Lullabies To Paralyze


Highlights: Little Sister // Everybody Knows That Your Insane // I Never Came
Genre: Psychedelic-Stone-Desert-Rock
Sounds Like: Desert Sessions // Masters Of Reality

VÖ: 21.03.2005

Kaum eine Platte wurde wohl in letzter Zeit mit höherer Spannung erwartet, als das neue Werk der Queens. Viele Fragen bewegten den geneigten Hörer im Vorfeld: Wie kommt Josh Homme ohne seinen kreativen Gegenspieler Nick Oliveri aus? Wie ist die Band über den Beinahe- Split hinweggekommen? In welche Richtung wird das neue Material gehen?Und ist es überhaupt möglich, einen Meilenstein wie "Songs For The Deaf" zu toppen? Doch Eines nach dem Anderen...
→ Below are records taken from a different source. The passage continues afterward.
theorem walk_aside {s : State} {c : XCtx} {va : Nat} {r w x touch : Bool} {k : XOk} (h : walk s c va r w x touch = .ok k) : Aside s k.s := by
  unfold walk at h
  extract_lets t s2 done at h
  have hdone {e : TlbEnt} {l1 l2 : Option Leaf} (hd : done e l1 l2 = .ok k) : Aside s k.s := by
    simp only [done] at hd
    split at hd
    · exact absurd hd nofun
    · rename_i k' hk'
      split at hd
      · exact Except.ok.inj hd ▸ useEnt_state hk' ▸ entId_aside s e
      · split at hd
        · rename_i u hu
          obtain ⟨v, hv, hu⟩ := Option.bind_eq_some_iff.mp hu
          exact Except.ok.inj hd ▸ (entId_aside s e).trans ((setPteBits_aside hv).trans ((setPteBits_aside hu).trans (cacheEnt_aside u c _)))
        · exact absurd hd nofun
  clear_value done
  split at h
  · have h := ok_of_check h
    split at h
    · exact absurd h nofun
    · exact hdone (ok_of_check h)
  · split at h
    · exact absurd h nofun
    · have h := ok_of_check h
      simp only at h
      split at h
      · exact hdone h
      · split at h
        · exact absurd h nofun
        · exact hdone (ok_of_check h)

theorem translate_aside {s : State} {c : XCtx} {va : Word} {r w x touch : Bool} {k : XOk} (h : translate s c va r w x touch = .ok k) :
    Aside s k.s := by
  unfold translate at h
  have h := ok_of_check h
  split at h
  · split at h
    · split at h
      · exact Except.ok.inj (ok_of_check (ok_of_check h)) ▸ .refl s
      · exact absurd h nofun
    · exact absurd h nofun
  · split at h
    · exact Except.ok.inj (ok_of_check h) ▸ .refl s
    · simp only at h
      split at h
      · split at h
        · rw [useEnt_state h]
          exact .refl s
        · exact walk_aside h
      · split at h
        · rename_i hw
          exact Except.ok.inj h ▸ walk_aside hw
        · exact absurd (ok_of_check h) nofun

/-- The checks of an access. -/
theorem checkAccess_aside {s : State} {va : Word} {n : Nat} {r w : Bool} {k : XOk} (h : checkAccess s va n r w = .ok k) : Aside s k.s := by
  unfold checkAccess at h
  have h := ok_of_check h
  split at h
  · split at h
    · rename_i hk
      unfold translateFw at hk
      split at hk
      · exact Except.ok.inj h ▸ Except.ok.inj hk ▸ .refl s
      · exact absurd hk nofun
    · exact absurd h nofun
  · split at h
    · exact absurd h nofun
    · rename_i hk
      exact Except.ok.inj (ok_of_check (ok_of_check (ok_of_check h))) ▸ translate_aside hk

/-! ## The checks of vector loads and stores -/

theorem loadElems_aside (mode : LeaseMode) (us : List VUnit) : ∀ r : LRes, Aside r.s (loadElems mode us r).s := by
  induction us with
  | nil => exact fun r => .refl r.s
  | cons u us ih =>
    intro r
    unfold loadElems
    split
    · rename_i k hk
      exact (checkAccess_aside hk).trans (ih { r with s := k.s, got := r.got ++ [(u, some k.loc)] })
    · split
      · exact ih { r with got := r.got ++ [(u, none)] }
      · exact .refl r.s
      · exact .refl r.s

theorem loadSide_aside (us : List (Bool × Nat × Word)) : ∀ r : LRes, Aside r.s (loadSide us r).s := by
  induction us with
  | nil => exact fun r => .refl r.s
  | cons u us ih =>
    intro r
    obtain ⟨sp, k, va⟩ := u
    unfold loadSide
    split
    · exact .refl r.s
    · split
      · rename_i x hx
        exact (checkAccess_aside hx).trans (ih { r with s := x.s, side := r.side ++ [(sp, k, x.loc)] })
      · exact .refl r.s

/-- What the checks of a store make of its first unit: they stop there, or go on with it as a remote element or a local one. -/
theorem storeElems_cons (adds : Bool) (u : SUnit) (us : List SUnit) (r : SRes) :
    (∃ e, storeElems adds (u :: us) r = { r with stop := some (u.el, u.va, e) }) ∨
    ∃ k, checkAccess r.s u.va u.data.length false true = .ok k ∧
      ((∃ x, storeElems adds (u :: us) r = storeElems adds us { r with s := k.s, rem := r.rem ++ [x] }) ∨
       storeElems adds (u :: us) r = storeElems adds us { r with s := k.s, loc := r.loc ++ [(k.loc, u.data, u.mask, u.src)] }) := by
  rw [storeElems]
  split
  · exact .inl ⟨_, rfl⟩
  · rename_i k hk
    simp only
    split
    · exact .inl ⟨_, rfl⟩
    · split
      · split
        · exact .inl ⟨_, rfl⟩
        · exact .inr ⟨k, hk, .inl ⟨_, rfl⟩⟩
      · split
        · exact .inl ⟨_, rfl⟩
        · exact .inr ⟨k, hk, .inr rfl⟩

theorem storeElems_aside (adds : Bool) (us : List SUnit) : ∀ r : SRes, Aside r.s (storeElems adds us r).s := by
  induction us with
  | nil => exact fun r => .refl r.s
  | cons u us ih =>
    intro r
    rcases storeElems_cons adds u us r with ⟨e, h⟩ | ⟨k, hk, ⟨x, h⟩ | h⟩
    · rw [h]
      exact .refl r.s
    · rw [h]
      exact (checkAccess_aside hk).trans (ih { r with s := k.s, rem := r.rem ++ [x] })
    · rw [h]
      exact (checkAccess_aside hk).trans (ih { r with s := k.s, loc := r.loc ++ [(k.loc, u.data, u.mask, u.src)] })

/-- A store whose checks all pass has an element for each unit. -/
theorem storeElems_length (adds : Bool) (us : List SUnit) : ∀ r : SRes, (storeElems adds us r).stop = none →
    (storeElems adds us r).loc.length + (storeElems adds us r).rem.length = r.loc.length + r.rem.length + us.length := by
  induction us with
  | nil => exact fun r _ => rfl
  | cons u us ih =>
    intro r hs
    rcases storeElems_cons adds u us r with ⟨e, h⟩ | ⟨k, _, ⟨x, h⟩ | h⟩
    · rw [h] at hs
      exact absurd hs nofun
    · rw [h] at hs ⊢
      simp only [ih _ hs, List.length_append, List.length_cons, List.length_nil]
      omega
    · rw [h] at hs ⊢
      simp only [ih _ hs, List.length_append, List.length_cons, List.length_nil]
      omega

/-- What a local element still waits for is what its unit waited for. -/
theorem storeElems_src {adds : Bool} {p : Option ESrc → Prop} {us : List SUnit} (hus : ∀ u ∈ us, p u.src) :
    ∀ {r : SRes}, (∀ x ∈ r.loc, p x.2.2.2) → ∀ x ∈ (storeElems adds us r).loc, p x.2.2.2 := by
  induction us with
  | nil => exact fun h => h
  | cons u us ih =>
    intro r hr
    have ih {r : SRes} := ih (fun v hv => hus v (List.mem_cons_of_mem u hv)) (r := r)
    rcases storeElems_cons adds u us r with ⟨e, h⟩ | ⟨k, _, ⟨x, h⟩ | h⟩
    · rw [h]
      exact hr
    · rw [h]
      exact ih hr
    · rw [h]
      refine ih (List.forall_mem_append.mpr ⟨hr, ?_⟩)
      simp only [List.forall_mem_singleton]
      exact hus u (List.mem_cons_self ..)

end Sys2Proof.Machine
end

section
/-! Sparse registers (R222 to R231): the merge of two ascending lists, moves between dense and sparse, and register images. -/

namespace Sys2Proof.Machine

/-! ## combine (R227) -/

/-- The coordinates of a list of pairs ascend. -/
def Ascends {α : Type} (xs : List (BitVec 32 × α)) : Prop := (xs.map (·.1.toNat)).Pairwise (· < ·)

theorem ascends_cons {α : Type} {x : BitVec 32 × α} {xs : List (BitVec 32 × α)} :
    Ascends (x :: xs) ↔ (∀ y ∈ xs, x.1.toNat < y.1.toNat) ∧ Ascends xs := by
  unfold Ascends
  rw [List.map_cons, List.pairwise_cons, List.forall_mem_map]

/-- A coordinate below all of a list has no pair in it. -/
theorem not_mem_of_below {α : Type} {c : BitVec 32} {xs : List (BitVec 32 × α)} (h : ∀ y ∈ xs, c.toNat < y.1.toNat) (p : α) : (c, p) ∉ xs :=
  fun hm => Nat.lt_irrefl _ (h _ hm)

/-- The value v that the combination of two lists has at coordinate c. -/
def Combined (op : Nat → Nat → FRes) (union : Bool) (as bs : List (BitVec 32 × BitVec 32)) (c : BitVec 32) (v : Nat) : Prop :=
  (∃ p q, (c, p) ∈ as ∧ (c, q) ∈ bs ∧ v = (op p.toNat q.toNat).1) ∨
  (union = true ∧ ((∃ p, (c, p) ∈ as ∧ (∀ q, (c, q) ∉ bs) ∧ v = p.toNat) ∨ (∃ q, (c, q) ∈ bs ∧ (∀ p, (c, p) ∉ as) ∧ v = q.toNat)))

section
variable {op : Nat → Nat → FRes} {union : Bool} {as bs : List (BitVec 32 × BitVec 32)} {x c p q : BitVec 32} {v : Nat}
  (ha : ∀ p, (x, p) ∉ as) (hb : ∀ q, (x, q) ∉ bs)
include ha hb

/-- A coordinate of the first list alone. -/
theorem combined_left :
    Combined op union ((x, p) :: as) bs c v ↔ (union = true ∧ c = x ∧ v = p.toNat) ∨ Combined op union as bs c v := by
  by_cases hc : c = x
  · subst hc
    simp [Combined, ha, hb]
  · simp [Combined, hc]

/-- A coordinate of the second list alone. -/
theorem combined_right :
    Combined op union as ((x, q) :: bs) c v ↔ (union = true ∧ c = x ∧ v = q.toNat) ∨ Combined op union as bs c v := by
  by_cases hc : c = x
  · subst hc
    simp [Combined, ha, hb]
  · simp [Combined, hc]

/-- A coordinate of both lists. -/
theorem combined_both :
    Combined op union ((x, p) :: as) ((x, q) :: bs) c v ↔ (c = x ∧ v = (op p.toNat q.toNat).1) ∨ Combined op union as bs c v := by
  by_cases hc : c = x
  · subst hc
    simp [Combined, ha, hb]
  · simp [Combined, hc]

end

section
variable (op : Nat → Nat → FRes) (union : Bool)

theorem svMerge_nil_left (n : Nat) (bs : List (BitVec 32 × BitVec 32)) :
    (svMerge op union (n + 1) [] bs).1 = if union then bs.map (fun p => (p.1, p.2.toNat)) else [] := by simp only [svMerge]

theorem svMerge_nil_right (n : Nat) (as : List (BitVec 32 × BitVec 32)) :
    (svMerge op union (n + 1) as []).1 = if union then as.map (fun p => (p.1, p.2.toNat)) else [] := by
  cases as <;> simp only [svMerge, List.map_nil, ite_self]

theorem mem_svMerge {n : Nat} {as bs : List (BitVec 32 × BitVec 32)} (hn : as.length + bs.length < n) (ha : Ascends as) (hb : Ascends bs)
    (c : BitVec 32) (v : Nat) : (c, v) ∈ (svMerge op union n as bs).1 ↔ Combined op union as bs c v := by
  induction n generalizing as bs with
  | zero => exact absurd hn (Nat.not_lt_zero _)
  | succ n ih =>
    match as, bs with
    | [], bs =>
      rw [svMerge_nil_left]
      cases union <;> simp [Combined, eq_comm]
    | as, [] =>
      rw [svMerge_nil_right]
      cases union <;> simp [Combined, eq_comm]
    | (x, p) :: as, (y, q) :: bs =>
      rw [List.length_cons, List.length_cons] at hn
      obtain ⟨hax, has⟩ := ascends_cons.mp ha
      obtain ⟨hbx, hbs⟩ := ascends_cons.mp hb
      unfold svMerge
      by_cases he : x = y
      · subst he
        simp only [beq_self_eq_true, if_true, List.mem_cons, Prod.mk.injEq, ih (by omega) has hbs]
        exact (combined_both (not_mem_of_below hax) (not_mem_of_below hbx)).symm
      · simp only [beq_iff_eq, he, if_false]
        by_cases hl : x.toNat < y.toNat
        · have hxb : ∀ z ∈ (y, q) :: bs, x.toNat < z.1.toNat := List.forall_mem_cons.mpr ⟨hl, fun z hz => hl.trans (hbx z hz)⟩
          have hi := ih (as := as) (bs := (y, q) :: bs) (by rw [List.length_cons]; omega) has hb
          rw [if_pos hl, combined_left (not_mem_of_below hax) (not_mem_of_below hxb), ← hi]
          cases union <;> simp
        · have hl : y.toNat < x.toNat := Nat.lt_of_le_of_ne (Nat.not_lt.mp hl) fun e => he (BitVec.eq_of_toNat_eq e.symm)
          have hya : ∀ z ∈ (x, p) :: as, y.toNat < z.1.toNat := List.forall_mem_cons.mpr ⟨hl, fun z hz => hl.trans (hax z hz)⟩
          have hi := ih (as := (x, p) :: as) (bs := bs) (by rw [List.length_cons]; omega) ha hbs
          rw [if_neg (by assumption), combined_right (not_mem_of_below hya) (not_mem_of_below hbx), ← hi]
          cases union <;> simp

/-- A coordinate below both lists is below their combination. -/
theorem below_svMerge {n : Nat} {as bs : List (BitVec 32 × BitVec 32)} (hn : as.length + bs.length < n) (ha : Ascends as) (hb : Ascends bs)
    {x : BitVec 32} (hx : ∀ z ∈ as, x.toNat < z.1.toNat) (hy : ∀ z ∈ bs, x.toNat < z.1.toNat) :
    ∀ z ∈ (svMerge op union n as bs).1, x.toNat < z.1.toNat := by
  rintro ⟨c, v⟩ hz
  rcases (mem_svMerge op union hn ha hb c v).mp hz with ⟨p, q, hp, _, _⟩ | ⟨_, ⟨p, hp, _, _⟩ | ⟨q, hq, _, _⟩⟩
  · exact hx _ hp
  · exact hx _ hp
  · exact hy _ hq

theorem ascends_svMerge {n : Nat} {as bs : List (BitVec 32 × BitVec 32)} (hn : as.length + bs.length < n) (ha : Ascends as) (hb : Ascends bs) :
    Ascends (svMerge op union n as bs).1 := by
  have one (xs : List (BitVec 32 × BitVec 32)) (h : Ascends xs) : Ascends (if union then xs.map (fun p => (p.1, p.2.toNat)) else []) := by
    cases union with
    | false => exact List.Pairwise.nil
    | true =>
      unfold Ascends
      rw [if_pos rfl, List.map_map]
      exact h
  induction n generalizing as bs with
  | zero => exact absurd hn (Nat.not_lt_zero _)
  | succ n ih =>
    match as, bs with
    | [], bs =>
      rw [svMerge_nil_left]
      exact one bs hb
    | as, [] =>
      rw [svMerge_nil_right]
      exact one as ha
    | (x, p) :: as, (y, q) :: bs =>
      rw [List.length_cons, List.length_cons] at hn
      obtain ⟨hax, has⟩ := ascends_cons.mp ha
      obtain ⟨hbx, hbs⟩ := ascends_cons.mp hb
      unfold svMerge
      by_cases he : x = y
      · subst he
        simp only [beq_self_eq_true, if_true]
        exact ascends_cons.mpr ⟨below_svMerge op union (by omega) has hbs hax hbx, ih (by omega) has hbs⟩
      · simp only [beq_iff_eq, he, if_false]
        by_cases hl : x.toNat < y.toNat
        · have hxb : ∀ z ∈ (y, q) :: bs, x.toNat < z.1.toNat := List.forall_mem_cons.mpr ⟨hl, fun z hz => hl.trans (hbx z hz)⟩
          have hlen : as.length + ((y, q) :: bs).length < n := by rw [List.length_cons]; omega
          rw [if_pos hl]
          cases union with
          | false => exact ih hlen has hb
          | true => exact ascends_cons.mpr ⟨below_svMerge op true hlen has hb hax hxb, ih hlen has hb⟩
        · have hl' : y.toNat < x.toNat := Nat.lt_of_le_of_ne (Nat.not_lt.mp hl) fun e => he (BitVec.eq_of_toNat_eq e.symm)
          have hya : ∀ z ∈ (x, p) :: as, y.toNat < z.1.toNat := List.forall_mem_cons.mpr ⟨hl', fun z hz => hl'.trans (hax z hz)⟩
          have hlen : ((x, p) :: as).length + bs.length < n := by rw [List.length_cons]; omega
          rw [if_neg hl]
          cases union with
          | false => exact ih hlen ha hbs
          | true => exact ascends_cons.mpr ⟨below_svMerge op true hlen ha hbs hya hbx, ih hlen ha hbs⟩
Man muss es so deutlich sagen: Nick Oliveri fehlt zeitweise an allen Ecken und Enden. Sei es einfach als zweite Stimme oder aufgrund der Tatsache, dass man nach jedem Track ein Stück erwartet, bei dem Nick dazwischengrätscht und mal tüchtig zwischen die Beine tritt. Ja, der Wahnsinn, der Nick zum Verhängnis geworden ist fehlt hier ganz klar und man wünscht ihn sich scheinbar deutlicher herbei, als man es sich vorher vielleicht eingestanden hätte.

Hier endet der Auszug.